Knowledge-guided self-learning control strategy for mixed vehicle platoons with delays
Jingyao Wang, Huinian Wang, Jian Song, Xingyu Chen, Jinghua Guo, Keqiang Li, Xunrui Li, Bowen Huang
Abstract
As autonomous vehicles and traditional vehicles will coexist for several decades, how to efficiently manage the mixed traffic, while enhancing road throughput, fuel consumption and traffic stability becomes a challenge. This is due to the randomness and heterogeneity of traditional vehicles interspersed among autonomous vehicles. Moreover, communication delays arising from the shared wireless communication network substantially degrade the performance of platooning control for connected autonomous vehicles.

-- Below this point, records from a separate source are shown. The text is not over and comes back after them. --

-- ==== Sys2Proof/Machine/Operands.lean ====
section
/-! DEFINITION. Operand forms and arithmetic: addresses and frame fields, codes, ages and due times, clamping, and the
accountant's formulas (R140, R141, R148, R150). -/

namespace Sys2Proof.Machine

/-! ## Addresses, cells, frame bytes -/

/-- A group address: the least significant bit of its first byte is 1 (R26, R44). -/
def isGroup (a : Addr) : Bool := a.getLsbD 40

/-- Names no phone: all zero or a group address (R26, R66). -/
def namesNoStation (a : Addr) : Bool := a == 0 || isGroup a

/-- The trunk of a cell: its number divided by 32, rounded down (R1). -/
def trunkOf (cell : Nat) : Nat := cell / Config.slots

/-- The slot of a cell: the remainder (R1). -/
def slotOf (cell : Nat) : Nat := cell % Config.slots

/-- The cell a message came from: trunk × 32 + slot (section 0.4). -/
def cellOf (m : MessageHead) : Nat := m.trunk.val * Config.slots + m.slot.toNat

/-- The six bytes of an address, most significant first (section 0.5). -/
def addrBytes (a : Addr) : List Byte :=
  [a.extractLsb' 40 8, a.extractLsb' 32 8, a.extractLsb' 24 8, a.extractLsb' 16 8, a.extractLsb' 8 8, a.extractLsb' 0 8]

/-- The two bytes of a 16-bit field, most significant first (section 0.5). -/
def word16Bytes (w : BitVec 16) : List Byte := [w.extractLsb' 8 8, w.extractLsb' 0 8]

/-- The four bytes of a 32-bit field, most significant first (section 0.5). -/
def word32Bytes (w : BitVec 32) : List Byte :=
  [w.extractLsb' 24 8, w.extractLsb' 16 8, w.extractLsb' 8 8, w.extractLsb' 0 8]

/-- The claim kind of a TICKET CLAIM (R20). -/
def claimKindOf (code : Byte) : Option ClaimKind :=
  if code = 1 then some .entry else if code = 2 then some .seat else if code = 3 then some .exit else none

/-! ## Ages and due times -/

/-- An age: the difference of two clock times modulo 2^32 (R156). -/
def age (now since : Clock) : Nat := (now - since).toNat

/-- A clock time is reached: the difference modulo 2^32 lies in its lower half (R156; log 7). -/
def clockReached (now due : Clock) : Bool := decide (age now due < 2 ^ 31)

/-- How late a tick is: the difference modulo 2^48 (R134). -/
def lateness (now due : Tick) : Nat := (now - due).toNat

/-- A tick is reached: the difference modulo 2^48 lies in its lower half (R134; log 7). -/
def tickReached (now due : Tick) : Bool := decide (lateness now due < 2 ^ 47)

/-- Milliseconds of a timer given in seconds (R158). -/
def msOfSeconds (n : Nat) : Nat := n * 1000

/-! ## Numbers -/

/-- Division rounded up. -/
def ceilDiv (a b : Nat) : Nat := (a + b - 1) / b

/-- A value clamped into a range (section 0.5). -/
def clampInto (low high v : Nat) : Nat := max low (min high v)

/-- The value lies outside the range, so that it is clamped. -/
def outside (low high v : Nat) : Bool := decide (v < low) || decide (high < v)

/-! ## Tiers, loads, rates -/

/-- The base interval I in ticks: F × 800 / r, rounded up (R140). -/
def baseInterval (t : Tier) : Nat := ceilDiv (t.frameBytes * 800) t.rate

/-- The frame airtime A in µs: F × 8 / P, rounded up, plus H (R141). -/
def airtime (a : Account) (t : Tier) : Nat := ceilDiv (t.frameBytes * 8) a.p + a.h

/-- The effective interval in ticks: I × 2^level (R134). -/
def effectiveInterval (t : Tier) (level : Nat) : Nat := baseInterval t * 2 ^ level

/-- The load L at a level, in per-mille: A × 100 / (I × 2^level), rounded up (R141). -/
def loadOf (a : Account) (t : Tier) (level : Nat) : Nat := ceilDiv (airtime a t * 100) (effectiveInterval t level)

/-- The unicast rate R in kbit/s: C × U × w / (1000 × W), rounded down, with U = 1000 − M (R148). -/
def unicastRate (a : Account) (weight : Nat) : Nat := a.c * (1000 - a.m) * weight / (1000 * a.w)

/-- The bucket depth D in bytes: the larger of 3,000 and 4 × R (R150). -/
def bucketDepth (rate : Nat) : Nat := max 3000 (4 * rate)

/-- The credit units of one byte: a unit is what a rate of 1 kbit/s earns in one moment (R150; log 8). -/
def Time.unit (t : Time) : Nat := Config.creditUnit * t.grain

/-- A full bucket, in credit units. -/
def fullCredit (unit rate : Nat) : Nat := bucketDepth rate * unit

/-- The whole bytes of a credit (R150). -/
def creditBytes (unit credit : Nat) : Nat := credit / unit

/-- The tier of a name; a channel with no reduced tier has only its full tier. -/
def Channel.tierOf (ch : Channel) (n : TierName) : Tier :=
  match n, ch.reduced with
  | .reduced, some t => t
  | _, _ => ch.full

/-- The recovery threshold of RECOVER n; absent for FLUSH (R120). -/
def recoveryThreshold : RecoveryCode → Option Nat
  | .recover1 => some 1
  | .recover2 => some 2
  | .recover4 => some 4
  | .recover8 => some 8
  | .recover16 => some 16
  | .flush => none

/-! ## Classes -/

/-- The class a bound ticket gives (R52). -/
def StationClass.ofTicket : TicketClass → StationClass
  | .general => .general
  | .premium => .premium
  | .hospitality => .hospitality
  | .staff => .staff

/-- The weight of a class (R149). -/
def classWeight (w : ClassWeights) : StationClass → Nat
  | .unticketed => w.unticketed
  | .general => w.general
  | .premium => w.premium
  | .hospitality => w.hospitality
  | .staff => w.staff

/-- The class is in the entitlement set (R120). -/
def allows (e : ClassFlags) : StationClass → Bool
  | .unticketed => e.unticketed
  | .general => e.general
  | .premium => e.premium
  | .hospitality => e.hospitality
  | .staff => e.staff

/-- The set is empty (R121). -/
def allowsNone (e : ClassFlags) : Bool :=
  !(e.unticketed || e.general || e.premium || e.hospitality || e.staff)

/-! ## Stations, copies -/

/-- The cell a station is counted at: the current cell of an ASSOCIATED station, the old cell of a MOVING one (R53). -/
def Place.cell? : Place → Option Nat
  | .associated c _ => some c
  | .moving c _ => some c
  | .dormant => none

/-- ASSOCIATED at the cell. -/
def Place.associatedAt (p : Place) (cell : Nat) : Bool :=
  match p with
  | .associated c _ => c == cell
  | _ => false

/-- ASSOCIATED at some cell. -/
def Place.isAssociated : Place → Bool
  | .associated _ _ => true
  | _ => false

/-- MOVING. -/
def Place.isMoving : Place → Bool
  | .moving _ _ => true
  | _ => false

/-- Counted at the cell (R53). -/
def Station.countedAt (st : Station) (cell : Nat) : Bool := st.place.cell? == some cell

/-- SEATED, whichever the station. -/
def TicketState.isSeated : TicketState → Bool
  | .seated _ => true
  | _ => false

/-- The status a copy gives its members (R126). -/
def Copy.status (c : Copy) : MemberStatus :=
  match c.state, c.tier with
  | .held, _ => .waiting
  | .active, .full => .full
  | .active, .reduced => .reduced

/-- A member's status as the result of its JOIN (R127). -/
def MemberStatus.joinResult : MemberStatus → JoinResult
  | .full => .joinedFull
  | .reduced => .joinedReduced
  | .waiting => .waiting

/-- Older: a lower creation stamp (R125). -/
def Copy.olderThan (a b : Copy) : Bool := decide (a.stamp.toNat < b.stamp.toNat)

end Sys2Proof.Machine
end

To address these challenging problems, this paper proposes a knowledge-guided self-learning mixed platoon control strategy. Firstly, the proposed strategy extracts key features of the continuous and aggregated behavior of traditional vehicles, such as desired time-varying time gap and standstill spacing, by integrating knowledge from the kinematic wave model and Newell's car-following model. This helps autonomous vehicles predict traditional vehicles' trajectories. Secondly, to tackle delayed current state information, the study incorporates previous control instructions into the state representation of the soft actor-critic algorithm. Simulations show the proposed strategy outperforms existing methods in traffic stability, passenger comfort, energy consumption cost and traffic oscillation dampening, with a zero collision rate in vehicle merging and diverging scenarios. The framework provides a generalizable and scalable solution for the development and adoption of connected autonomous vehicle systems.